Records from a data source
▼▼▼

-- ==== Sys2Proof/Certificates/Slice0/Obligations.lean ====
section
/-! DEFINITION. The statements for the provers, from the numbered rules of spec/, file by file. They are about every state,
those no run reaches among them, unless a hypothesis says otherwise. -/

open Sys2Proof Sys2Proof.Machine

/-! ## 10_state.md: flags, pairs, outputs, reset values -/

/-- R19, R20, R21: where each flag sits in the F byte, that the low nibble reads 0, and what Unpack takes from a byte. (The
positions are the spec's decision D1; log entry 5.) -/
def Obligations.FlagByteLayout : Prop :=
  (∀ f : Flags,
    f.pack.getLsbD 7 = f.z ∧ f.pack.getLsbD 6 = f.n ∧ f.pack.getLsbD 5 = f.h ∧ f.pack.getLsbD 4 = f.c ∧
    f.pack.extractLsb' 0 4 = 0#4) ∧
  (∀ b : Byte, Flags.unpack b = ⟨b.getLsbD 7, b.getLsbD 6, b.getLsbD 5, b.getLsbD 4⟩)

/-- R22: the two round trips of the flag conversions. -/
def Obligations.FlagByteRoundTrip : Prop :=
  (∀ f : Flags, Flags.unpack f.pack = f) ∧
  (∀ b : Byte, (Flags.unpack b).pack = b &&& 0xF0#8) ∧
  (∀ b : Byte, (Flags.unpack b).pack = b ↔ b.extractLsb' 0 4 = 0#4)

/-- R25, R26: each pair is its first-named register times 256 plus its second, and AF's second is the F byte. -/
def Obligations.PairsFoldHighByteFirst : Prop :=
  ∀ s : State,
    (s.getPair .af).toNat = s.a.toNat * 256 + s.f.pack.toNat ∧
    (s.getPair .bc).toNat = s.b.toNat * 256 + s.c.toNat ∧
    (s.getPair .de).toNat = s.d.toNat * 256 + s.e.toNat ∧
    (s.getPair .hl).toNat = s.h.toNat * 256 + s.l.toNat

/-- R28: the round trips of fold and unfold, and a pair read after it was written: BC, DE and HL give back every value, AF
gives it back without its low nibble, so exactly when that nibble is zero. -/
def Obligations.PairReadAfterWrite : Prop :=
  (∀ hi lo : Byte, unfoldHi (fold hi lo) = hi ∧ unfoldLo (fold hi lo) = lo) ∧
  (∀ v : Word, fold (unfoldHi v) (unfoldLo v) = v) ∧
  (∀ (s : State) (v : Word),
    (s.setPair .bc v).getPair .bc = v ∧ (s.setPair .de v).getPair .de = v ∧ (s.setPair .hl v).getPair .hl = v ∧
    (s.setPair .af v).getPair .af = v &&& 0xFFF0#16 ∧
    ((s.setPair .af v).getPair .af = v ↔ v.extractLsb' 0 4 = 0#4))

/-- R79: every output port, as a function of the current state, whatever inputs are pending. -/
def Obligations.OutputsShowTheState : Prop :=
  ∀ (s : State) (pending : List CycleInput),
    ({ s with inputs := pending } : State).outputs = s.outputs ∧
    s.outputs.a = s.a ∧ s.outputs.b = s.b ∧ s.outputs.c = s.c ∧ s.outputs.d = s.d ∧ s.outputs.e = s.e ∧
    s.outputs.h = s.h ∧ s.outputs.l = s.l ∧ s.outputs.f = s.f.pack ∧
    s.outputs.af = s.getPair .af ∧ s.outputs.bc = s.getPair .bc ∧
    s.outputs.de = s.getPair .de ∧ s.outputs.hl = s.getPair .hl ∧
    s.outputs.flagZ = s.f.z ∧ s.outputs.flagN = s.f.n ∧ s.outputs.flagH = s.f.h ∧ s.outputs.flagC = s.f.c ∧
    s.outputs.faulted = s.faulted ∧ s.outputs.faultCause = s.faultCause ∧ s.outputs.faultInstr = s.faultInstr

▲▲▲

- Exercise:
Scan the entries above, and wherever a line holds the string "pending", copy it.

- Solution to this problem:
/-- R79: every output port, as a function of the current state, whatever inputs are pending. -/
  ∀ (s : State) (pending : List CycleInput),
    ({ s with inputs := pending } : State).outputs = s.outputs ∧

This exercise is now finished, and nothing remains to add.